*Stored data:*

theorem applyHeld_keeps (c : Chip)  (hok_c : Ok F c) : Ok F (applyHeld c) := by
  unfold applyHeld
  repeat' ((with_reducible
      first
        | assumption | apply performSet_keeps
        | (intro cc; refine_lift have hcc : Ok F cc := ?_; ?_; subst cc; rotate_left; clear_value cc)
        | (intro cc; clear_value cc) | apply OkP_of | apply foldl_keeps | intro _ | simp only [↓Ok_mk] | lift_lets
        | dsimp only))

theorem setIn_keeps (p : Nat) (m : Msg) (c : Chip)  (hok_c : Ok F c) : Ok F (setIn p m c) := by
  unfold setIn
  repeat' ((with_reducible
      first
        | assumption | apply answer_keeps | apply takeMsg_keeps | apply noteCtr_keeps | apply checks123_keeps
        | apply check4_keeps | apply performSet_keeps
        | (intro cc; refine_lift have hcc : Ok F cc := ?_; ?_; subst cc; rotate_left; clear_value cc)
        | (intro cc; refine_lift have hcc : Ok F cc.2 := ?_; ?_; subst cc; rotate_left; clear_value cc)
        | (intro cc; clear_value cc) | apply OkP_of | split | (refine of_eq2 (by assumption) ?_) | simp only [↓Ok_mk]
        | lift_lets | dsimp only))

theorem setLost_keeps (k : Nat) (c : Chip)  (hok_c : Ok F c) : Ok F (setLost k c) := by
  unfold setLost
  repeat' ((with_reducible
      first
        | assumption | apply emit_keeps | apply answer_keeps
        | (intro cc; refine_lift have hcc : Ok F cc := ?_; ?_; subst cc; rotate_left; clear_value cc)
        | (intro cc; clear_value cc) | apply OkP_of | split | simp only [↓Ok_mk] | lift_lets | dsimp only))

theorem writeIn_keeps (p : Nat) (m : Msg) (ecc : Ecc) (c : Chip)  (hok_c : Ok F c) : Ok F (writeIn p m ecc c) := by
  unfold writeIn
  repeat' (first
    | (with_reducible
      first
        | assumption | apply eccStore_keeps | apply answer_keeps | apply arriveMem_keeps | apply writePoison_keeps
        | apply applyHeld_keeps
        | (intro cc; refine_lift have hcc : Ok F cc := ?_; ?_; subst cc; rotate_left; clear_value cc)
        | (intro cc; refine_lift have hcc : Ok F cc.2 := ?_; ?_; subst cc; rotate_left; clear_value cc)
        | (intro cc; refine_lift have hcc : Ok F cc.2.2 := ?_; ?_; subst cc; rotate_left; clear_value cc)
        | (intro cc; refine_lift have hcc : Ok F cc.2.2.2 := ?_; ?_; subst cc; rotate_left; clear_value cc)
        | (intro cc; refine_lift have hcc : Ok F cc.1 := ?_; ?_; subst cc; rotate_left; clear_value cc)
        | (intro cc; clear_value cc) | apply OkP_of | apply OkP_state | apply Ok_tput | apply Ok_found
        | apply foldl_keeps | apply foldl_keeps1 | apply foldl_keeps2 | apply forSpan_keeps | split
        | (refine of_eq1 (by assumption) ?_) | (refine of_eq2 (by assumption) ?_) | (refine of_eq3 (by assumption) ?_)
        | (refine of_eq4 (by assumption) ?_) | intro _ | simp only [↓Ok_mk] | lift_lets | dsimp only)
    | (with_reducible show _ ≤ (9 : Nat); decide))

theorem readIn_keeps (p : Nat) (m : Msg) (ecc : Ecc) (c : Chip)  (hok_c : Ok F c) : Ok F (readIn p m ecc c) := by
  unfold readIn
  repeat' (first
    | (with_reducible
      first
        | assumption | apply applyEcc_keeps | apply answer_keeps | apply arriveMem_keeps | apply applyHeld_keeps
        | (intro cc; refine_lift have hcc : Ok F cc := ?_; ?_; subst cc; rotate_left; clear_value cc)
        | (intro cc; refine_lift have hcc : Ok F cc.2 := ?_; ?_; subst cc; rotate_left; clear_value cc)
        | (intro cc; refine_lift have hcc : Ok F cc.2.2 := ?_; ?_; subst cc; rotate_left; clear_value cc)
        | (intro cc; refine_lift have hcc : Ok F cc.2.2.2 := ?_; ?_; subst cc; rotate_left; clear_value cc)
        | (intro cc; refine_lift have hcc : Ok F cc.1 := ?_; ?_; subst cc; rotate_left; clear_value cc)
        | (intro cc; clear_value cc) | apply OkP_of | apply OkP_state | apply Ok_tput | apply Ok_found
        | apply foldl_keeps | apply foldl_keeps1 | apply foldl_keeps2 | apply forSpan_keeps | split
        | (refine of_eq1 (by assumption) ?_) | (refine of_eq2 (by assumption) ?_) | (refine of_eq3 (by assumption) ?_)
        | (refine of_eq4 (by assumption) ?_) | intro _ | simp only [↓Ok_mk] | lift_lets | dsimp only)
    | (with_reducible show _ ≤ (9 : Nat); decide))

theorem atomicIn_keeps (p : Nat) (m : Msg) (ecc : Ecc) (c : Chip)  (hok_c : Ok F c) : Ok F (atomicIn p m ecc c) := by
  unfold atomicIn
  repeat' (first
    | (with_reducible
      first
        | assumption | apply memWrite_keeps | apply applyEcc_keeps | apply answer_keeps | apply arriveMem_keeps
        | apply applyHeld_keeps
        | (intro cc; refine_lift have hcc : Ok F cc := ?_; ?_; subst cc; rotate_left; clear_value cc)
        | (intro cc; refine_lift have hcc : Ok F cc.2 := ?_; ?_; subst cc; rotate_left; clear_value cc)
        | (intro cc; refine_lift have hcc : Ok F cc.2.2 := ?_; ?_; subst cc; rotate_left; clear_value cc)
        | (intro cc; refine_lift have hcc : Ok F cc.2.2.2 := ?_; ?_; subst cc; rotate_left; clear_value cc)
        | (intro cc; refine_lift have hcc : Ok F cc.1 := ?_; ?_; subst cc; rotate_left; clear_value cc)
        | (intro cc; clear_value cc) | apply OkP_of | apply OkP_state | apply Ok_tput | apply Ok_found
        | apply foldl_keeps | apply foldl_keeps1 | apply foldl_keeps2 | apply forSpan_keeps | split
        | (refine of_eq1 (by assumption) ?_) | (refine of_eq2 (by assumption) ?_) | (refine of_eq3 (by assumption) ?_)
        | (refine of_eq4 (by assumption) ?_) | intro _ | simp only [↓Ok_mk] | lift_lets | dsimp only)
    | (with_reducible show _ ≤ (9 : Nat); decide))

theorem setSegs_keeps (p src n : Nat) (c : Chip)  (hok_c : Ok F c) : Ok F (setSegs p src n c) := by
  unfold setSegs
  repeat' ((with_reducible
      first
        | assumption | (intro cc; refine_lift have hcc : Ok F cc := ?_; ?_; subst cc; rotate_left; clear_value cc)
        | (intro cc; clear_value cc) | apply OkP_of | split | simp only [↓Ok_mk] | lift_lets | dsimp only))

theorem breakPkt_keeps (p src : Nat) (o : OpenPkt) (c : Chip)  (hok_c : Ok F c) : Ok F (breakPkt p src o c) := by
  unfold breakPkt
  repeat' ((with_reducible
      first
        | assumption | apply emit_keeps | apply rewind_keeps | apply setSegs_keeps
        | (intro cc; refine_lift have hcc : Ok F cc := ?_; ?_; subst cc; rotate_left; clear_value cc)
        | (intro cc; clear_value cc) | lift_lets | dsimp only))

*ABOUT THIS EXERCISE:*
Would you set down all of the entries again, word for word?

*RESPONSE BOX:*
theorem applyHeld_keeps (c : Chip)  (hok_c : Ok F c) : Ok F (applyHeld c) := by
  unfold applyHeld
  repeat' ((with_reducible
      first
        | assumption | apply performSet_keeps
        | (intro cc; refine_lift have hcc : Ok F cc := ?_; ?_; subst cc; rotate_left; clear_value cc)
        | (intro cc; clear_value cc) | apply OkP_of | apply foldl_keeps | intro _ | simp only [↓Ok_mk] | lift_lets
        | dsimp only))

theorem setIn_keeps (p : Nat) (m : Msg) (c : Chip)  (hok_c : Ok F c) : Ok F (setIn p m c) := by
  unfold setIn
  repeat' ((with_reducible
      first
        | assumption | apply answer_keeps | apply takeMsg_keeps | apply noteCtr_keeps | apply checks123_keeps
        | apply check4_keeps | apply performSet_keeps
        | (intro cc; refine_lift have hcc : Ok F cc := ?_; ?_; subst cc; rotate_left; clear_value cc)
        | (intro cc; refine_lift have hcc : Ok F cc.2 := ?_; ?_; subst cc; rotate_left; clear_value cc)
        | (intro cc; clear_value cc) | apply OkP_of | split | (refine of_eq2 (by assumption) ?_) | simp only [↓Ok_mk]
        | lift_lets | dsimp only))

theorem setLost_keeps (k : Nat) (c : Chip)  (hok_c : Ok F c) : Ok F (setLost k c) := by
  unfold setLost
  repeat' ((with_reducible
      first
        | assumption | apply emit_keeps | apply answer_keeps
        | (intro cc; refine_lift have hcc : Ok F cc := ?_; ?_; subst cc; rotate_left; clear_value cc)
        | (intro cc; clear_value cc) | apply OkP_of | split | simp only [↓Ok_mk] | lift_lets | dsimp only))

theorem writeIn_keeps (p : Nat) (m : Msg) (ecc : Ecc) (c : Chip)  (hok_c : Ok F c) : Ok F (writeIn p m ecc c) := by
  unfold writeIn
  repeat' (first
    | (with_reducible
      first
        | assumption | apply eccStore_keeps | apply answer_keeps | apply arriveMem_keeps | apply writePoison_keeps
        | apply applyHeld_keeps
        | (intro cc; refine_lift have hcc : Ok F cc := ?_; ?_; subst cc; rotate_left; clear_value cc)
        | (intro cc; refine_lift have hcc : Ok F cc.2 := ?_; ?_; subst cc; rotate_left; clear_value cc)
        | (intro cc; refine_lift have hcc : Ok F cc.2.2 := ?_; ?_; subst cc; rotate_left; clear_value cc)
        | (intro cc; refine_lift have hcc : Ok F cc.2.2.2 := ?_; ?_; subst cc; rotate_left; clear_value cc)
        | (intro cc; refine_lift have hcc : Ok F cc.1 := ?_; ?_; subst cc; rotate_left; clear_value cc)
        | (intro cc; clear_value cc) | apply OkP_of | apply OkP_state | apply Ok_tput | apply Ok_found
        | apply foldl_keeps | apply foldl_keeps1 | apply foldl_keeps2 | apply forSpan_keeps | split
        | (refine of_eq1 (by assumption) ?_) | (refine of_eq2 (by assumption) ?_) | (refine of_eq3 (by assumption) ?_)
        | (refine of_eq4 (by assumption) ?_) | intro _ | simp only [↓Ok_mk] | lift_lets | dsimp only)
    | (with_reducible show _ ≤ (9 : Nat); decide))

theorem readIn_keeps (p : Nat) (m : Msg) (ecc : Ecc) (c : Chip)  (hok_c : Ok F c) : Ok F (readIn p m ecc c) := by
  unfold readIn
  repeat' (first
    | (with_reducible
      first
        | assumption | apply applyEcc_keeps | apply answer_keeps | apply arriveMem_keeps | apply applyHeld_keeps
        | (intro cc; refine_lift have hcc : Ok F cc := ?_; ?_; subst cc; rotate_left; clear_value cc)
        | (intro cc; refine_lift have hcc : Ok F cc.2 := ?_; ?_; subst cc; rotate_left; clear_value cc)
        | (intro cc; refine_lift have hcc : Ok F cc.2.2 := ?_; ?_; subst cc; rotate_left; clear_value cc)
        | (intro cc; refine_lift have hcc : Ok F cc.2.2.2 := ?_; ?_; subst cc; rotate_left; clear_value cc)
        | (intro cc; refine_lift have hcc : Ok F cc.1 := ?_; ?_; subst cc; rotate_left; clear_value cc)
        | (intro cc; clear_value cc) | apply OkP_of | apply OkP_state | apply Ok_tput | apply Ok_found
        | apply foldl_keeps | apply foldl_keeps1 | apply foldl_keeps2 | apply forSpan_keeps | split
        | (refine of_eq1 (by assumption) ?_) | (refine of_eq2 (by assumption) ?_) | (refine of_eq3 (by assumption) ?_)
        | (refine of_eq4 (by assumption) ?_) | intro _ | simp only [↓Ok_mk] | lift_lets | dsimp only)
    | (with_reducible show _ ≤ (9 : Nat); decide))

theorem atomicIn_keeps (p : Nat) (m : Msg) (ecc : Ecc) (c : Chip)  (hok_c : Ok F c) : Ok F (atomicIn p m ecc c) := by
  unfold atomicIn
  repeat' (first
    | (with_reducible
      first
        | assumption | apply memWrite_keeps | apply applyEcc_keeps | apply answer_keeps | apply arriveMem_keeps
        | apply applyHeld_keeps
        | (intro cc; refine_lift have hcc : Ok F cc := ?_; ?_; subst cc; rotate_left; clear_value cc)
        | (intro cc; refine_lift have hcc : Ok F cc.2 := ?_; ?_; subst cc; rotate_left; clear_value cc)
        | (intro cc; refine_lift have hcc : Ok F cc.2.2 := ?_; ?_; subst cc; rotate_left; clear_value cc)
        | (intro cc; refine_lift have hcc : Ok F cc.2.2.2 := ?_; ?_; subst cc; rotate_left; clear_value cc)
        | (intro cc; refine_lift have hcc : Ok F cc.1 := ?_; ?_; subst cc; rotate_left; clear_value cc)
        | (intro cc; clear_value cc) | apply OkP_of | apply OkP_state | apply Ok_tput | apply Ok_found
        | apply foldl_keeps | apply foldl_keeps1 | apply foldl_keeps2 | apply forSpan_keeps | split
        | (refine of_eq1 (by assumption) ?_) | (refine of_eq2 (by assumption) ?_) | (refine of_eq3 (by assumption) ?_)
        | (refine of_eq4 (by assumption) ?_) | intro _ | simp only [↓Ok_mk] | lift_lets | dsimp only)
    | (with_reducible show _ ≤ (9 : Nat); decide))

theorem setSegs_keeps (p src n : Nat) (c : Chip)  (hok_c : Ok F c) : Ok F (setSegs p src n c) := by
  unfold setSegs
  repeat' ((with_reducible
      first
        | assumption | (intro cc; refine_lift have hcc : Ok F cc := ?_; ?_; subst cc; rotate_left; clear_value cc)
        | (intro cc; clear_value cc) | apply OkP_of | split | simp only [↓Ok_mk] | lift_lets | dsimp only))

theorem breakPkt_keeps (p src : Nat) (o : OpenPkt) (c : Chip)  (hok_c : Ok F c) : Ok F (breakPkt p src o c) := by
  unfold breakPkt
  repeat' ((with_reducible
      first
        | assumption | apply emit_keeps | apply rewind_keeps | apply setSegs_keeps
        | (intro cc; refine_lift have hcc : Ok F cc := ?_; ?_; subst cc; rotate_left; clear_value cc)
        | (intro cc; clear_value cc) | lift_lets | dsimp only))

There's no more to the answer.